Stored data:
/-- PF_HINT of kind `k` on page 1; a layer mark of layer `l`. -/
def hintW (k l : Nat) : IWord := iw (0x80 + 0x100 * k) pageBytes 0 (if k = 2 then l else 1) 0 0 0 0
/-- A schedule of one layer, whose range is page 1. -/
def withLayer (s : State) : State :=
  { s with jobs := { s.jobs with bundles := [{ bundle1 0 with
      sched := { (bundle1 0).sched with layers := [⟨0, 1⟩], ranges := [⟨pageBytes, 1, 0, 0, false, 0, 0⟩] } }] } }
theorem test_hints :
    Issues (grantS (hintW 0 0) {}) 0 (hintW 0 0) 0x80 jobG ∧
      hintPages (grantS (hintW 0 0) {}) 0 jobG {} (hintW 0 0) = [1] ∧
      nextIs (exec (.pfHintStage 0 (hintW 0 0)) (grantS (hintW 0 0) {})) (fun t => (t.core 0).pc == 1) = true ∧
    Issues (grantS (hintW 1 0) {}) 0 (hintW 1 0) 0x80 jobG ∧
      nextIs (exec (.pfHintDone 0 (hintW 1 0)) (grantS (hintW 1 0) {}))
        (fun t => (t.run 0).map (·.doneSeq) == some 1) = true := by decide
theorem test_layer_mark :
    Issues (withLayer (grantS (hintW 2 0) {})) 0 (hintW 2 0) 0x80 jobG ∧
      layerPages (withLayer (grantS (hintW 2 0) {})) 0
        { (bundle1 0).sched with layers := [⟨0, 1⟩], ranges := [⟨pageBytes, 1, 0, 0, false, 0, 0⟩] } 0 = [(1, 0)] ∧
      nextIs (exec (.layerMark 0 (hintW 2 0)) (withLayer (grantS (hintW 2 0) {})))
        (fun t => (t.core 0).mark == some 0 && t.mig.miss == [1, 0, 0, 0] && bit t.mig.evt 0) = true ∧
    Issues (withLayer (grantS (hintW 2 1) {})) 0 (hintW 2 1) 0x80 jobG ∧
      nextIs (exec (.layerMark 0 (hintW 2 1)) (withLayer (grantS (hintW 2 1) {}))) (fun t => (t.core 0).mark == none) = true := by
  decide
def flightS : State := let s := grantS [] {}; { s with mem := { s.mem with flights := [⟨1, 0, 2, some 2⟩] } }
theorem test_page_copy_done :
    nextIs (exec (.pageCopyDone 1 []) flightS)
      (fun t => t.mem.flights == [] && t.mem.resident == [(1, .stacked 2 false 0)] && t.mig.copied == 1) = true := by decide

/-- A batch job at its first boundary: step 1 comes to an end. -/
def boundaryS (kind : Nat) (ph : StepPhase) : State :=
  withBundle kind (withJob { job1 with phase := ph, step := 1, first := false }
    ((with1 .atStepEnd (at1 [] {})).setCore 0 fun c => { c with run := .atStepEnd }))
theorem test_atomic_pass_batch :
    (boundaryS 0 .boundary).run 0 = some { job1 with phase := .boundary, step := 1, first := false } ∧
      ((boundaryS 0 .boundary).bundle 3).map (·.kind) = some 0 ∧
      nextIs (exec (.atomicPass 0 [] false []) (boundaryS 0 .boundary))
        (fun t => (t.core 1).run == .running && getX (t.core 1) 1 == 1 &&
          (t.run 0).map (fun r => (r.phase, r.step, r.steps)) == some (.run, 2, 1)) = true := by decide
theorem test_atomic_pass_generation :
    ((boundaryS 1 .boundary).bundle 3).bind (·.kv) = some ⟨64, 100, 50, 0⟩ ∧
      nextIs (exec (.atomicPass 0 [] false []) (boundaryS 1 .boundary)) (fun t => (t.run 0).map (·.phase) == some .held) = true ∧
      nextIs (exec (.atomicPass 0 [] false []) (boundaryS 2 .held)) (fun t => (t.run 0).isSome) = true := by decide
theorem test_query_phases :
    ((boundaryS 2 .search).run 0).map (·.phase) = some .search ∧
      nextIs (exec (.querySearchPhase 0 []) (boundaryS 2 .search)) (fun t => (t.run 0).map (·.phase) == some .boundary) = true ∧
      nextIs (exec (.queryPostPhase 0) (boundaryS 2 .post))
        (fun t => (t.run 0).map (fun r => (r.phase, r.posted)) == some (.run, true)) = true := by decide

/-- A job of bundle 3 that waits for partition 0. -/
def queued : QueuedJob :=
  { number := 5, cmd := ⟨1, 7⟩, seq := 4, handle := 3, resume := false, partition := 0, priority := 0, shadow := false, grants := [],
    binds := [] }
def queuedS : State := withBundle 0 { State.reset with jobs := { State.reset.jobs with queue := [queued] } }
def queuedFenced : State :=
  { queuedS with gen := { queuedS.gen with features := { queuedS.gen.features with fenced := 2 ^ 96 - 1 } } }
theorem test_job_dispatch :
    mayDispatch queuedS 0 = true ∧ queuedS.awake = true ∧ nextJob queuedS 0 = some queued ∧
      dispatchCheck queuedS queued (bundle1 0) none (activeCores queuedS 0) = none ∧
      nextIs (exec (.jobDispatch ⟨0, []⟩) queuedS) (fun t => (t.run 0).map (·.number) == some 5 && t.jobs.queue == [] &&
        getX (t.core 95) 6 == 95 && getX (t.core 95) 7 == 96) = true := by decide +kernel
theorem test_job_dispatch_no_cores :
    dispatchCheck queuedFenced queued (bundle1 0) none (activeCores queuedFenced 0) = some 0x0525 ∧
      nextIs (exec (.jobDispatch ⟨0, []⟩) queuedFenced) (fun t => t.jobs.queue == [] && (t.run 0).isNone) = true := by decide +kernel

/-- Job 5 in a state. -/
def jobIn (st : JobState) : State := withBundle 0 (withJob { job1 with state := st } (at1 [] {}))
theorem test_job_ended :
    (jobIn .ending).run 0 = some { job1 with state := .ending } ∧ ((jobIn .ending).core 0).run ≠ .halted ∧
      nextIs (exec (.jobEnded 0 [] []) (jobIn .ending)) (fun t => (t.run 0).isNone && (t.core 0).run == .idle &&
        (t.evc.part.getD 0 {}).jobEnd && (t.evc.part.getD 0 {}).job == 5) = true := by decide +kernel
theorem test_cocoon_written :
    nextIs (exec (.cocoonWritten ⟨⟨0, []⟩, []⟩) (jobIn .parking))
      (fun t => (t.run 0).isNone && t.jobs.cocoons.map (·.bundle) == [3] && (t.evc.part.getD 0 {}).jobEnd) = true := by decide +kernel
def writebackS : State :=
  { State.reset with
    jobs := { State.reset.jobs with parts := [{ writeback := true }, {}, {}, {}] }
    mem := { State.reset.mem with resident := [(1, .stacked 0 true 0)], flights := [⟨1, 0, 0, none⟩] } }
theorem test_writeback_done :
    nextIs (exec (.writebackDone 0 []) writebackS)
      (fun t => t.mem.resident == [] && t.mem.flights == [] && bit t.mig.evt 8 && !(t.jobs.parts.getD 0 {}).writeback) = true := by
  decide

/-- A latched fault. -/
def det (scope : FaultScope) : Detection := ⟨1, scope, 5, { status := 0x0F02 }, 0, 0⟩
def faultS (scope : FaultScope) : State :=
  let s := jobIn .faulted
  { s with flt := { s.flt with detections := [det scope] } }
theorem test_fault_detect_job :
    nextIs (exec (.faultDetect []) (faultS (.job 0))) (fun t => (t.run 0).isNone && (t.evc.part.getD 0 {}).jobFault &&
      t.flt.records.map (·.number) == [1] && bit t.flt.evt 0 && bit t.phys.sbAlert 1) = true := by decide +kernel
theorem test_fault_detect_others :
    nextIs (exec (.faultDetect []) (faultS .nothing)) (fun t => t.flt.records.map (·.jobValid) == [false] && (t.run 0).isSome) = true ∧
      nextIs (exec (.faultDetect []) (faultS (.command ⟨1, 9⟩))) (fun t => t.flt.records.map (·.cmd) == [some ⟨1, 9⟩]) = true := by
  decide +kernel

/-- A DMA behind an outstanding one; one that has not begun; one whose answer is outstanding. -/
theorem test_dma_queue :
    nextIs (exec (.dmaIn 0 (dmaW 0x60 0 pageBytes 1) []) (grantS (dmaW 0x60 0 pageBytes 1) { dma := [dma1 .out] }))
      (fun t => (t.core 0).dma.map (·.started) == [true, false]) = true ∧
    nextIs (exec (.dmaComplete 0 []) (grantS (iw 6 0 0 0 0 0 0 0) { dma := [{ dma1 .into with started := false }] }))
      (fun t => (t.core 0).dma.map (·.started) == [true] && (t.core 0).spad == []) = true ∧
    dmaWaits (grantS [] { dma := [{ dma1 .into with tags := [(5, 0, pageBytes)] }] }) 0 { dma1 .into with tags := [(5, 0, pageBytes)] } = true ∧
    nextIs (exec (.dmaComplete 0 []) (grantS (iw 6 0 0 0 0 0 0 0) { dma := [{ dma1 .into with tags := [(5, 0, pageBytes)] }] }))
      (fun t => (t.core 0).dma.length == 1 && (t.core 0).spad == []) = true := by decide +kernel
/-- The wait stands behind an add that a DMA holds. -/
theorem test_core_sig_wait_behind_add :
    nextIs (exec (.coreSigWaitComplete 0) { grantS (iw 6 0 0 0 0 0 0 0)
        { dma := [dma1 .into], adds := [⟨0, 6, 1, 1, none⟩], wait := some ⟨0, 6, 0, true, none⟩ } with time := 3 })
      (fun t => (t.core 0).wait.isSome && (t.core 0).adds.length == 1) = true := by decide +kernel

/-! ## The device range and its commands (09; 10; 16 R471, R472) -/

/-- Command 7 of queue 1 has begun: opcode `op`, the dwords of `l`, buffers of the lengths `lens`. -/
def packet (op : Nat) (l : List (Nat × Nat)) : List Word :=
  BitVec.ofNat 32 op :: (List.range 15).map fun i => BitVec.ofNat 32 (((l.find? fun e => e.1 == i + 1).map (·.2)).getD 0)
def cmd7 (op : Nat) (l lens : List (Nat × Nat)) : Cmd :=
  { qid := 1, cid := 7, index := 0, dwords := packet op l, descs := lens.map fun e => ⟨e.1, 0, e.2⟩, begun := true, job := some 4 }
def queues : Sparse Queue := [(0, { sqDepth := 16, cqDepth := 16 }), (1, { sqDepth := 16, cqDepth := 16 })]
def cmdS (op : Nat) (l lens : List (Nat × Nat)) (s : State) : State :=
  { s with q := { s.q with queues := queues, cmds := [cmd7 op l lens] } }
/-- What the module reads of its buffers. -/
def bufs (l : List (List Byte)) : HostCmd := ⟨1, 7, l.zipIdx.map fun e => (e.2, some e.1), []⟩
def noBuf : HostCmd := ⟨1, 7, [], []⟩
/-- The status and result of the last reply. -/
def replied (t : State) : Option (Nat × Nat) :=
  match t.hostOut.getLast? with | some (.reply _ _ res _ _ st _ _) => some (st, res) | _ => none
/-- The first write of data to the host: buffer, address, bytes. -/
def sentData (t : State) : Option (Nat × Nat × List Byte) :=
  match t.hostOut.head? with | some (.data _ b a _ bs) => some (b, a, bs) | _ => none
/-- The command has begun, and answers a reply. -/
def answers (i : Instr) (op : Nat) (l lens : List (Nat × Nat)) (s : State) (st res : Nat) : Bool :=
  decide (Begun (cmdS op l lens s) noBuf op (cmd7 op l lens)) &&
    nextIs (exec i (cmdS op l lens s)) fun t => replied t == some (st, res)

def memS : State := { State.reset with mem := { State.reset.mem with allocs := [⟨1, 1, .host⟩], bytes := [(pageBytes + 1, 9)] } }
theorem test_bar2_read :
    bar2Fits pageBytes 4096 = true ∧ bar2Fits (pageBytes + 4095) 2 = false ∧ memS.exists_ pageBytes = true ∧
      memS.exists_ 0 = false ∧ memS.aperture pageBytes = none ∧
      nextIs (exec (.bar2Read pageBytes 2 []) memS) (fun t => t.mem.completion == some ⟨[0, 9], false⟩) = true ∧
      nextIs (exec (.bar2Read 0 2 []) memS)
        (fun t => t.mem.completion == some ⟨[0xFF, 0xFF], false⟩ && t.mig.bar2Drop == 1 && bit t.mig.evt 12) = true := by
  decide +kernel
theorem test_bar2_write :
    (memS.allocated pageBytes && !memS.inRegion pageBytes) = true ∧
      nextIs (exec (.bar2Write pageBytes (List.replicate 64 5) []) memS)
        (fun t => Sparse.get 0 t.mem.bytes (pageBytes + 1) == 5 && Sparse.get 0 t.mem.bytes (pageBytes + 63) == 5 &&
          Sparse.get 0 t.mem.bytes (pageBytes + 64) == 0) = true ∧
      nextIs (exec (.bar2Write 0 (List.replicate 64 5) []) memS)
        (fun t => t.mem.bytes == [(pageBytes + 1, 9)] && t.mig.bar2Drop == 1) = true := by decide +kernel
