-- ==== Sys2Proof/Laws/State.lean ====
section
/-! SUPPORT. The state record: one lemma per field per update, so that no later proof unfolds an update. The updates of the
operations that branch are given with the fields they leave alone. -/

namespace Sys2Proof.Machine

/-! ### setEvent -/

@[simp] theorem setEvent_a0 (s : State) (k : Nat) : (setEvent s k).a0 = s.a0 := rfl
@[simp] theorem setEvent_a1 (s : State) (k : Nat) : (setEvent s k).a1 = s.a1 := rfl
@[simp] theorem setEvent_a2 (s : State) (k : Nat) : (setEvent s k).a2 = s.a2 := rfl
@[simp] theorem setEvent_a3 (s : State) (k : Nat) : (setEvent s k).a3 = s.a3 := rfl
@[simp] theorem setEvent_r0 (s : State) (k : Nat) : (setEvent s k).r0 = s.r0 := rfl
@[simp] theorem setEvent_r1 (s : State) (k : Nat) : (setEvent s k).r1 = s.r1 := rfl
@[simp] theorem setEvent_status (s : State) (k : Nat) : (setEvent s k).status = s.status := rfl
@[simp] theorem setEvent_events (s : State) (k : Nat) : (setEvent s k).events = s.events ||| (1#64 <<< k) := rfl
@[simp] theorem setEvent_faultCause (s : State) (k : Nat) : (setEvent s k).faultCause = s.faultCause := rfl
@[simp] theorem setEvent_faultGaddr (s : State) (k : Nat) : (setEvent s k).faultGaddr = s.faultGaddr := rfl
@[simp] theorem setEvent_faultPtr (s : State) (k : Nat) : (setEvent s k).faultPtr = s.faultPtr := rfl
@[simp] theorem setEvent_halted (s : State) (k : Nat) : (setEvent s k).halted = s.halted := rfl
@[simp] theorem setEvent_icvCtrl (s : State) (k : Nat) : (setEvent s k).icvCtrl = s.icvCtrl := rfl
@[simp] theorem setEvent_ctxFlags (s : State) (k : Nat) : (setEvent s k).ctxFlags = s.ctxFlags := rfl
@[simp] theorem setEvent_ctxShadow (s : State) (k : Nat) : (setEvent s k).ctxShadow = s.ctxShadow := rfl
@[simp] theorem setEvent_ctxRsvd (s : State) (k : Nat) : (setEvent s k).ctxRsvd = s.ctxRsvd := rfl
@[simp] theorem setEvent_kShared (s : State) (k : Nat) : (setEvent s k).kShared = s.kShared := rfl
@[simp] theorem setEvent_kPrivate (s : State) (k : Nat) : (setEvent s k).kPrivate = s.kPrivate := rfl
@[simp] theorem setEvent_kCode (s : State) (k : Nat) : (setEvent s k).kCode = s.kCode := rfl
@[simp] theorem setEvent_kAddr (s : State) (k : Nat) : (setEvent s k).kAddr = s.kAddr := rfl
@[simp] theorem setEvent_validShared (s : State) (k : Nat) : (setEvent s k).validShared = s.validShared := rfl
@[simp] theorem setEvent_validPrivate (s : State) (k : Nat) : (setEvent s k).validPrivate = s.validPrivate := rfl
@[simp] theorem setEvent_validCode (s : State) (k : Nat) : (setEvent s k).validCode = s.validCode := rfl
@[simp] theorem setEvent_validAddr (s : State) (k : Nat) : (setEvent s k).validAddr = s.validAddr := rfl
@[simp] theorem setEvent_ks (s : State) (k : Nat) : (setEvent s k).ks = s.ks := rfl
@[simp] theorem setEvent_tcValid (s : State) (k : Nat) : (setEvent s k).tcValid = s.tcValid := rfl
@[simp] theorem setEvent_tcTweak (s : State) (k : Nat) : (setEvent s k).tcTweak = s.tcTweak := rfl
@[simp] theorem setEvent_tcRtk (s : State) (k : Nat) : (setEvent s k).tcRtk = s.tcRtk := rfl
@[simp] theorem setEvent_icv (s : State) (k : Nat) : (setEvent s k).icv = s.icv := rfl
@[simp] theorem setEvent_dbuf (s : State) (k : Nat) : (setEvent s k).dbuf = s.dbuf := rfl
@[simp] theorem setEvent_port (s : State) (k : Nat) : (setEvent s k).port = s.port := rfl
@[simp] theorem setEvent_hostData (s : State) (k : Nat) : (setEvent s k).hostData = s.hostData := rfl
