theorem exists_slotExponent {mao : Nat} {a len : Word} {sc : Nat} (h : sizeClass mao a len = some sc) :
    ∃ b, b ≤ 32 ∧ sc = b - mao + 1 ∧ SlotExponent mao a len b :=
  (sizeClass_eq_some_iff sc).mp h

theorem sizeClass_eq_none_iff (mao : Nat) (a len : Word) :
    sizeClass mao a len = none ↔ a.toNat / 2 ^ 32 ≠ endAddress mao a len / 2 ^ 32 := by
  rw [← Option.not_isSome_iff_eq_none, sizeClass_isSome_iff]

/-- Two numbers that agree without their low m bits agree without their low n bits. -/
theorem div_two_pow_congr {x y m n : Nat} (hmn : m ≤ n) (h : x / 2 ^ m = y / 2 ^ m) : x / 2 ^ n = y / 2 ^ n := by
  rw [← Nat.add_sub_cancel' hmn, Nat.pow_add, ← Nat.div_div_eq_div_mul, ← Nat.div_div_eq_div_mul, h]

/-- A longer range ends no earlier. -/
theorem endAddress_mono (mao : Nat) (a : Word) {len' len : Word} (h : len'.toNat ≤ len.toNat) :
    endAddress mao a len' ≤ endAddress mao a len := by
  unfold endAddress clampLength
  omega

/-- A slot that holds a range holds every shorter range at the same address. -/
theorem sameSlot_of_shorter {mao : Nat} {a len' len : Word} (hlen : len'.toNat ≤ len.toNat) {k : Nat}
    (h : a.toNat / 2 ^ k = endAddress mao a len / 2 ^ k) : a.toNat / 2 ^ k = endAddress mao a len' / 2 ^ k :=
  Nat.le_antisymm (Nat.div_le_div_right (Nat.le_add_right _ _)) (h ▸ Nat.div_le_div_right (endAddress_mono mao a hlen))

namespace SlotExponent

/-- The least number of low bits whose removal makes the first and the last address agree (42_slot_sizer.md R132). -/
theorem of_least {mao : Nat} {a len : Word} {b : Nat} (h : a.toNat / 2 ^ b = endAddress mao a len / 2 ^ b)
    (hleast : ∀ j, j < b → a.toNat / 2 ^ j ≠ endAddress mao a len / 2 ^ j) : SlotExponent mao a len b := fun k =>
  ⟨fun hk => Nat.le_of_not_lt fun hlt => hleast k hlt hk, fun hbk => div_two_pow_congr hbk h⟩

variable {mao : Nat} {a len : Word} {b : Nat} (h : SlotExponent mao a len b)
include h

theorem sameSlot : a.toNat / 2 ^ b = endAddress mao a len / 2 ^ b :=
  (h b).mpr (Nat.le_refl b)

/-- The size class of a range whose slot has at most 2^32 bytes (42_slot_sizer.md R133). -/
theorem sizeClass_eq (hb : b ≤ 32) : sizeClass mao a len = some (b - mao + 1) :=
  (sizeClass_eq_some_iff _).mpr ⟨b, hb, rfl, h⟩

/-- No slot is smaller than the smallest allocation (42_slot_sizer.md R136). -/
theorem mao_le : mao ≤ b :=
  (endAddress_bounds mao a len h.sameSlot).2

/-- The slot is at least as long as the clamped range (42_slot_sizer.md R135 (c)). -/
theorem length_le : max len.toNat (2 ^ mao) ≤ 2 ^ b :=
  (endAddress_bounds mao a len h.sameSlot).1

/-- The last address lies in the slot of the first (42_slot_sizer.md R135 (a)). -/
theorem endAddress_le : endAddress mao a len ≤ a.toNat / 2 ^ b * 2 ^ b + (2 ^ b - 1) := by
  rw [h.sameSlot]
  have hpos := Nat.two_pow_pos b
  have hlt := Nat.lt_div_mul_add (a := endAddress mao a len) hpos
  omega

/-- A shorter range has no larger slot (42_slot_sizer.md R135 (d)). -/
theorem mono {len' : Word} {b' : Nat} (h' : SlotExponent mao a len' b') (hlen : len'.toNat ≤ len.toNat) : b' ≤ b :=
  (h' b).mp (sameSlot_of_shorter hlen h.sameSlot)
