-- ==== Sys2Proof/Laws/Encoding.lean ====
section
/-! SUPPORT. What decoding reads of a packed word: one lemma per field (30_encoding.md R61, R62, R69). -/

namespace Sys2Proof

/-! ## Request word -/

@[simp] theorem reqOp_packReq (pd : BitVec 16) (arg : Byte) (f2 f1 f0 : Bool) (op : BitVec 4) :
    reqOp (packReq pd arg f2 f1 f0 op) = op := by
  ext i hi
  have : i = 0 ∨ i = 1 ∨ i = 2 ∨ i = 3 := by omega
  rcases this with rfl | rfl | rfl | rfl <;> simp [reqOp, packReq]

@[simp] theorem reqArg_packReq (pd : BitVec 16) (arg : Byte) (f2 f1 f0 : Bool) (op : BitVec 4) :
    reqArg (packReq pd arg f2 f1 f0 op) = arg := by
  ext i hi
  interval_cases i <;> simp [reqArg, packReq, BitVec.getLsbD_eq_getElem]

@[simp] theorem reqPd_packReq (pd : BitVec 16) (arg : Byte) (f2 f1 f0 : Bool) (op : BitVec 4) :
    reqPd (packReq pd arg f2 f1 f0 op) = pd := by
  ext i hi
  interval_cases i <;> simp [reqPd, packReq, BitVec.getLsbD_eq_getElem]

@[simp] theorem reqFlag0_packReq (pd : BitVec 16) (arg : Byte) (f2 f1 f0 : Bool) (op : BitVec 4) :
    reqFlag (packReq pd arg f2 f1 f0 op) 0 = f0 := by
  simp [reqFlag, packReq]

@[simp] theorem reqFlag1_packReq (pd : BitVec 16) (arg : Byte) (f2 f1 f0 : Bool) (op : BitVec 4) :
    reqFlag (packReq pd arg f2 f1 f0 op) 1 = f1 := by
  simp [reqFlag, packReq]

@[simp] theorem reqFlag2_packReq (pd : BitVec 16) (arg : Byte) (f2 f1 f0 : Bool) (op : BitVec 4) :
    reqFlag (packReq pd arg f2 f1 f0 op) 2 = f2 := by
  simp [reqFlag, packReq]

@[simp] theorem bit0_packReq (pd : BitVec 16) (arg : Byte) (f2 f1 f0 : Bool) (op : BitVec 4) :
    (packReq pd arg f2 f1 f0 op).getLsbD 0 = op.getLsbD 0 := by
  simp [packReq]

/-! ## Line operand -/

/-- Byte `k` of a packed line operand is byte `k` of the list (30_encoding.md R62). -/
theorem lbByte_packLb (bs : List Byte) (k : Nat) (h : k < bs.length) (h16 : bs.length ≤ 16) :
    lbByte (packLb bs) k = bs[k] := by
  induction bs generalizing k with
  | nil => simp at h
  | cons b bs ih =>
    simp only [List.length_cons] at h h16
    cases k with
    | zero =>
      ext i hi
      have h8 : i < 128 := by omega
      simp [lbByte, packLb, hi, h8, BitVec.getLsbD_eq_getElem]
    | succ k =>
      have ih' := ih k (by omega) (by omega)
      ext i hi
      have hbit := congrArg (fun v : Byte => v.getLsbD i) ih'
      have hk : 8 * (k + 1) + i - 8 = 8 * k + i := by omega
      have h8 : 8 * (k + 1) + i < 128 := by omega
      have h9 : ¬ 8 * (k + 1) + i < 8 := by omega
      simp only [lbByte, BitVec.getLsbD_extractLsb', hi, decide_true, Bool.true_and] at hbit
      simp only [lbByte, packLb, BitVec.getElem_extractLsb', BitVec.getLsbD_or, BitVec.getLsbD_shiftLeft, hk, h8, h9,
        BitVec.getLsbD_setWidth, decide_true, decide_false, Bool.not_false, Bool.true_and, hbit]
      have hb : b.getLsbD (8 * (k + 1) + i) = false := BitVec.getLsbD_of_ge b _ (by omega)
      simp [hb, BitVec.getLsbD_eq_getElem, hi]

/-! ## Bus word -/

@[simp] theorem busRs_busWord (rs rw : Level) (b : Byte) : busRs (busWord rs rw b) = rs := by
  simp [busRs, busWord]

@[simp] theorem busRw_busWord (rs rw : Level) (b : Byte) : busRw (busWord rs rw b) = rw := by
  simp [busRw, busWord]

@[simp] theorem busByte_busWord (rs rw : Level) (b : Byte) : busByte (busWord rs rw b) = b := by
  ext i hi
  interval_cases i <;> simp [busByte, busWord, BitVec.getLsbD_eq_getElem]

end Sys2Proof
end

YOUR ASSIGNMENT: Copy the records above faithfully. Begin at their first line, end at the line containing "def withLayer (s", and include nothing else.

FINISHED TASK:
/-- PF_HINT of kind `k` on page 1; a layer mark of layer `l`. -/
def hintW (k l : Nat) : IWord := iw (0x80 + 0x100 * k) pageBytes 0 (if k = 2 then l else 1) 0 0 0 0
/-- A schedule of one layer, whose range is page 1. -/
def withLayer (s : State) : State :=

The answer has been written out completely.